A charged particle moves in a uniform magnetic field $$\vec{B} = (2\hat{i} + 3\hat{j}) \text{ T}$$. Its acceleration is $$\vec{a} = (\alpha\hat{i} - 4\hat{j}) \text{ m/s}^2$$. We need to find $$\alpha$$.

The magnetic force on a charged particle is given by:

$$\vec{F} = q(\vec{v} \times \vec{B})$$

Since $$\vec{F} = m\vec{a}$$, the acceleration $$\vec{a}$$ is proportional to $$\vec{v} \times \vec{B}$$.

The magnetic force is always perpendicular to the magnetic field.

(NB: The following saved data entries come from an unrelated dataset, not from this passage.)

/-- R97, R232, R239, R357, R386 and R393: the writes of special registers that act as events: `runcap` restarts the count, `memb` may open a held
generation, `dtstat` loads a decode table, `efault` drops its first record, and `lashcfg` and `belaycfg` clear their counts. -/
def Sys2Proof.Says.RegisterEventsAct : Prop :=
  (∀ (s : State) (vt c : Nat) (v : W64), (s.ctx? vt c).isSome = true →
    exec (.runcapWrite vt c v) s = .next (s.mapCtx vt c fun x => { x with runcap := v.setWidth 32, turn := 0 }) ∧
    exec (.membWrite vt c v) s = .next ((writeMemb (s.focus vt c) v).focus s.t.vt s.c.id) ∧
    ((writeMemb s v).c.mTile = v.getLsbD 1 ∧ (writeMemb s v).c.mGang = v.getLsbD 3 ∧ (writeMemb s v).c.mGrid = v.getLsbD 4 ∧
      (writeMemb s v).c.mDom = v.getLsbD 6)) ∧
  (∀ (s : State) (vt : Nat) (t : Tile) (o : BitVec 21), s.tile? vt = some t → o.toNat % 4 = 0 → t.bad = [] →
    let entry (t : Tile) (i : Nat) : BitVec 19 := .ofNat 19 (natOf (t.sp.read (o.toNat + 4 * i) 4))
    (t.tableBusy true false = false → o.toNat + 1024 ≤ 0x200000 → exec (.tableLoadT8 vt o) s = .next (s.mapTile vt fun t =>
      { t with tab8 := Vector.ofFn fun (i : Fin 256) => entry t i.val, toff := o })) ∧
    (t.tableBusy false true = false → o.toNat + 64 ≤ 0x200000 → exec (.tableLoadT4 vt o) s = .next (s.mapTile vt fun t =>
      { t with tab4 := Vector.ofFn fun (i : Fin 16) => entry t i.val, toff := o }))) ∧
  (∀ (s : State) (vt r : Nat) (c : Ctx) (f : FaultRec) (fs : List FaultRec), r < 4 → s.ctx? vt r = some c → c.frecs = f :: fs →
    exec (.engineFaultDrop vt r) s =
      .next ((s.mapCtx vt r fun x => { x with frecs := x.frecs.drop 1 }).mapTile vt fun t => t.resume [f])) ∧
  (∀ (s : State) (vt : Nat) (t : Tile) (f : FaultRec) (fs : List FaultRec), s.tile? vt = some t →
    (t.ldr.frecs = f :: fs → exec (.engineFaultDrop vt 4) s =
      .next (s.mapTile vt fun t => { t.resume (t.ldr.frecs.take 1) with ldr := { t.ldr with frecs := t.ldr.frecs.drop 1 } })) ∧
    (t.str.frecs = f :: fs → exec (.engineFaultDrop vt 5) s =
      .next (s.mapTile vt fun t => { t.resume (t.str.frecs.take 1) with str := { t.str with frecs := t.str.frecs.drop 1 } }))) ∧
  (∀ (s : State) (vt : Nat), (s.tile? vt).isSome = true →
    exec (.lashcfgWrite vt) s = .next (s.mapTile vt fun t => { t with lash := { t.lash with disag := 0, early := 0 } }) ∧
    exec (.belaycfgWrite vt) s = .next (s.mapTile vt fun t => { t with belay := { t.belay with rollbk := 0 } }))

/-- R31 to R34, R97, R144, R232, R239, R357, R361, R364, R386 and R393: deferred faults, interrupts, the timer, the end of a turn, and the register
writes that act as events. -/
def Obligations.CoreEventsHappen : Prop := InterruptsAndFaultsEnter ∧ InterruptEntrySaves ∧ TurnsAndTimers ∧ RegisterEventsAct

/-! ## Messages -/

/-- Nothing of the tile is held for replay, its messages are delivered, and nothing is logged. -/
def Sys2Proof.Says.Open (s : State) (vt : Nat) : Prop := s.heldBack vt = false ∧ s.g.parks vt = false ∧ s.g.rr ≠ 1

/-- R234, R247, R248, R285, R314, R318, R319, R375, R376 and R384: a message that may arrive does what it carries at its tile: a port entry joins the back of its
direction queue, a window store writes its bytes, units join the back of their stream, a window load reads, all at once or one part at a time (R313); one for an absent gang joins the gang's parked queue.
What fails its carry code is marked where it lands. -/
def Obligations.MessagesArrive : Prop :=
  (∀ (s s1 : State) (k : Nat) (m : Msg), takeMsg s k = some (m, s1) → Open s m.dst →
    (∀ c (dir : Fin 4) e s2 x, m.body = .port c dir e → (before s m).any (·.samePort m) = false →
      (if s.g.gangs.any (·.parked.contains m) then some s1 else released s1 m) = some s2 → s2.ctx? m.dst c = some x →
      x.inq[dir].length < 16 → s2.g.rr ≠ 1 →
        exec (.portEntryArrival k) s = .next ((s2.mapCtx m.dst c fun x =>
          { x with inq := x.inq.set dir (x.inq[dir] ++ [if m.sound then e else .bad e.isVec]) }).mapTile m.dst (·.keepMsg m))) ∧
    (∀ o bs, m.body = .store o bs → winBusy s m.dst o bs.length = false → s1.g.rr ≠ 1 →
      (before s m).any (·.touches [⟨.tile m.dst o, bs.length, 0⟩]) = false →
        let t := winWrite s1 m.dst o bs
        exec (.windowStoreArrival k) s = .next (if m.sound then t else carryBad m.src m.dst t (o, bs))) ∧
    (∀ c q us x, m.body = .stream c q us → (before s m).any (·.sameStream m) = false → s1.ctx? m.dst c = some x →
      (x.stream q).length + us.length ≤ 128 →
        let failed := if m.sound then [] else (List.range us.length).map fun k => (q, (x.stream q).length + k)
        exec (.streamWindowWrite k) s =
          .next ((s1.mapCtx m.dst c fun x => { x.setStream q (x.stream q ++ us) with
            qbad := x.qbad ++ failed }).mapTile m.dst (·.keepMsg m)))) ∧
  (∀ (s : State) (src vt o : Nat) (bs : List Byte) (t : Tile), s.tile? vt = some t → bs ≠ [] → o + bs.length ≤ 0x200000 →
    let u := carryBad src vt s (o, bs)
    u.m = s.m.logErr errCarry (.ofNat 64 src) ∧ ∃ t', u.tile? vt = some t' ∧
      ∀ y, y ∈ t'.bad ↔ y ∈ t.bad ∨ (y.1 = srcSp ∧ 8 * y.2 < o + bs.length ∧ o < 8 * y.2 + 8)) ∧
  (∀ (s : State) (vt c k : Nat) (t : Tile) (x : Ctx) (a : Access), s.tile? vt = some t → t.lash.role = 0 → s.ctx? vt c = some x →
    x.accs[k]? = some a → k < 16 → storesAhead s vt c a = false → a.performed = false → a.reissue = false → a.pieces ≠ [] → s.g.still vt = false →
    (∀ p ∈ a.pieces, ∃ u o, p.place = .tile u o) → a.absent s = false → lashInbound s vt a.pieces = none →
    (x.accs.take k).any (fun b => !b.performed && anyOverlap a.pieces b.pieces) = false → a.agreed = false →
      let read (p : State × Access) : Out3 := .next ((noteReply p.1 vt c p.2).mapCtx vt c fun x => { x with accs := setNth x.accs k p.2 })
      exec (.windowLoadArrival vt c k) s = read (perform s vt a) ∧
      ∀ j, exec (.windowLoadArrival vt c (k + 16 * (j + 1))) s = read (performPart s vt a j)) ∧
  (∀ (s : State) (vt j : Nat) (a : Access) (p : Piece), a.pieces[j]? = some p → pieceFault s p = none → a.got.any (·.1 == j) = false →
    let q := performPart s vt a j
    q.1 = correctPiece s p ∧ q.2.got = a.got ++ [(j, readPiece (correctPiece s p) (((correctPiece s p).tile? vt).getD {}) p)] ∧
      (q.2.got.length < a.pieces.length → q.2.data = a.data)) ∧
  (∀ (s : State) (k : Nat) (m : Msg), s.g.mesh[k]? = some m → s.g.parks m.dst = true → parkOrder s m = false →
    let s1 : State := { s with g := { s.g with mesh := dropNth s.g.mesh k } }
    let parked (t : State) : State := { t with g := { t.g with gangs := t.g.gangs.map fun x =>
      if x.gr = (t.g.gangOf m.dst).1 ∧ x.gc = (t.g.gangOf m.dst).2 then x.park t.m.cycle m else x } }
    ((∀ c d e, m.body ≠ .port c d e) → exec (.parkedMessage k) s = .next (parked s1)) ∧
    (∀ c d e s2, m.body = .port c d e → released s1 m = some s2 → exec (.parkedMessage k) s = .next (parked s2))) ∧
  (∀ (s s1 : State) (k vt : Nat) (t : Tile) (n : NiRec), s.g.mesh.length ≤ k → (niHeads s)[k - s.g.mesh.length]? = some (vt, n) →
    s.tile? vt = some t → s.g.parks n.dst = true → n.loaded = true → niFirst t n = true → parkOrder s (n.msg vt) = false →
    parkRoom s.g n.dst (.record n.r) = true → released s (n.msg vt) = some s1 →
      exec (.parkedMessage k) s = .next (parkMsg (dropNi s1 vt n.id) (n.msg vt))) ∧
  (∀ (x : Gang) (cy : Nat) (m : Msg), (x.park cy m).parked = x.parked ++ [m] ∧
    (x.resident = true ∨ x.faulted = true → x.park cy m = { x with parked := x.parked ++ [m] }) ∧
    (x.resident = false → x.faulted = false → (x.park cy m).summon = true ∧ (x.park cy m).faulted = true ∧
      (x.park cy m).faults = x.faults + 1 ∧ (x.park cy m).asked = x.asked ∧ (x.summon = false → (x.park cy m).summonAt = cy))) ∧
  (∀ (s : State) (vt o : Nat) (t : Tile) (bs : List Byte), s.tile? vt = some t → t.sp.wf = true → o + bs.length ≤ 0x200000 →
    spRead (winWrite s vt o bs) vt o bs.length = bs)

/-! ## Work records -/

/-- R264, R265, R270 and R384: a record, whose carry code may have failed, folds into the entry of its class and key, or else takes a free way of its set, or else joins the spill ring, or else is refused. -/
def Sys2Proof.Says.RecordsAreAccepted : Prop :=
  ∀ (t : Tile) (g : Grid) (r : Rec) (bad : Bool),
    let d := g.cls r.cls
    let x := convert d r bad
    let hit := if d.op = 0 then none else findNth (fun e => e.cls == r.cls && e.key == r.key) t.sq 0
    let ways := (t.sq.filter fun e => e.set == spliceSet r.cls r.key).length
    (∀ i e, hit = some (i, e) → ∃ u, t.accept g r bad = some u ∧ u.sq = setNth t.sq i (e.fold d x.lanes x.ovf false bad).1 ∧
      u.spill = t.spill ∧ u.seqNext = t.seqNext) ∧
    (hit = none → ways < 4 → ∃ u, t.accept g r bad = some u ∧ u.seqNext = t.seqNext + 1 ∧ u.spill = t.spill ∧
      u.sq = t.sq ++ [{ cls := r.cls, key := r.key, lanes := x.lanes, folds := 1, ovf := x.ovf, spilled := false, bad := bad, seq := t.seqNext }]) ∧
    (hit = none → 4 ≤ ways → t.spill.length < g.spillCap →
      ∃ u, t.accept g r bad = some u ∧ u.sq = t.sq ∧ u.spill = t.spill ++ [x] ∧ u.seqNext = t.seqNext) ∧
    (hit = none → 4 ≤ ways → g.spillCap ≤ t.spill.length → t.accept g r bad = none) ∧
    (∀ (e : SEntry) (l : List Int) (o p : Bool), (e.fold d l o p bad).1.bad = (e.bad || bad))

/-- R266: dispatch takes an entry of a priority class before any other, and otherwise the one created first. -/
def Sys2Proof.Says.DispatchOrder : Prop :=
  ∀ (g : Grid) (q : List SEntry) (e : SEntry), chosen g q = some e → e ∈ q ∧ ∀ f ∈ q,
    ((g.cls f.cls).prio = true → (g.cls e.cls).prio = true) ∧
    ((g.cls f.cls).prio = (g.cls e.cls).prio → e.seq ≤ f.seq)

/-- R110 to R112: the folds. Integer elements, of code `et`, have 8 to 64 bits and are signed where the code is odd; `add_sat` and the sums of `fadd_fixed` take the
nearer bound, and say so, where they leave their range. A float that `fadd_fixed` cannot convert takes 0 or a bound. -/
def Sys2Proof.Says.FoldsAreRight : Prop :=
  (∀ (d : ClassD) (et : Nat), et < 8 → d.et = et →
    let w := 8 * 2 ^ (et / 2)
    let num (x : BitVec w) : Int := number (et % 2 == 1) x
    ∀ a b : BitVec w,
      let is (x : BitVec w) (o : Bool) : Prop := laneFold d a.toNat b.toNat = ((x.toNat : Int), o)
      let sum := num a + num b
      (d.op = 1 → is (a + b) false) ∧
      (d.op = 2 → is (clamped (et % 2 == 1) w sum)
        (if et % 2 = 1 then decide (sum < -2 ^ (w - 1) ∨ 2 ^ (w - 1) ≤ sum) else decide ((2 : Int) ^ w ≤ sum))) ∧
      (d.op = 3 → is (if num a ≤ num b then a else b) false) ∧ (d.op = 4 → is (if num a ≤ num b then b else a) false) ∧
      (d.op = 5 → is (a ||| b) false) ∧ (d.op = 6 → is (a &&& b) false) ∧ (d.op = 7 → is (a ^^^ b) false)) ∧
  (∀ (d : ClassD) (f : FEt) (a b : Nat), (d.et, f) ∈ [(8, FEt.f16), (9, .bf16), (10, .f32), (11, .f64)] →
    (d.op = 3 → laneFold d a b = (((minmaxF (fmtOf f) false a b).1 : Int), false)) ∧
    (d.op = 4 → laneFold d a b = (((minmaxF (fmtOf f) true a b).1 : Int), false))) ∧
  (∀ (d : ClassD) (a b : Int), d.op = 8 →
    laneFold d a b = (max (-2 ^ 71) (min (2 ^ 71 - 1) (a + b)), decide (a + b < -2 ^ 71 ∨ 2 ^ 71 ≤ a + b))) ∧
  (∀ (d : ClassD) (w : W64), d.op = 8 →
    let x := f32.decode (w.toNat % 2 ^ 32)
    (x.isNan = true → laneIn d w = (0, true)) ∧
    (∀ n, x = .inf n → laneIn d w = (if n then -2 ^ 63 else 2 ^ 63 - 1, true)) ∧
    (∀ n m e, x = .fin n m e →
      let q := (toInt 0 n m (e + d.scale)).1
      laneIn d w = (max (-2 ^ 63) (min (2 ^ 63 - 1) q), decide (q < -2 ^ 63 ∨ 2 ^ 63 ≤ q)))) ∧
  (∀ (d : ClassD) (w : W64) (et : Nat), d.op ≠ 8 → et < 8 → d.et = et → laneIn d w = (((w.setWidth (8 * 2 ^ (et / 2))).toNat : Int), false))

Therefore, the acceleration must also be perpendicular to $$\vec{B}$$:

$$\vec{a} \cdot \vec{B} = 0$$

$$(\alpha\hat{i} - 4\hat{j}) \cdot (2\hat{i} + 3\hat{j}) = 0$$

$$2\alpha + (-4)(3) = 0$$

$$2\alpha - 12 = 0$$

$$\alpha = 6$$

The correct answer is Option B: $$6$$.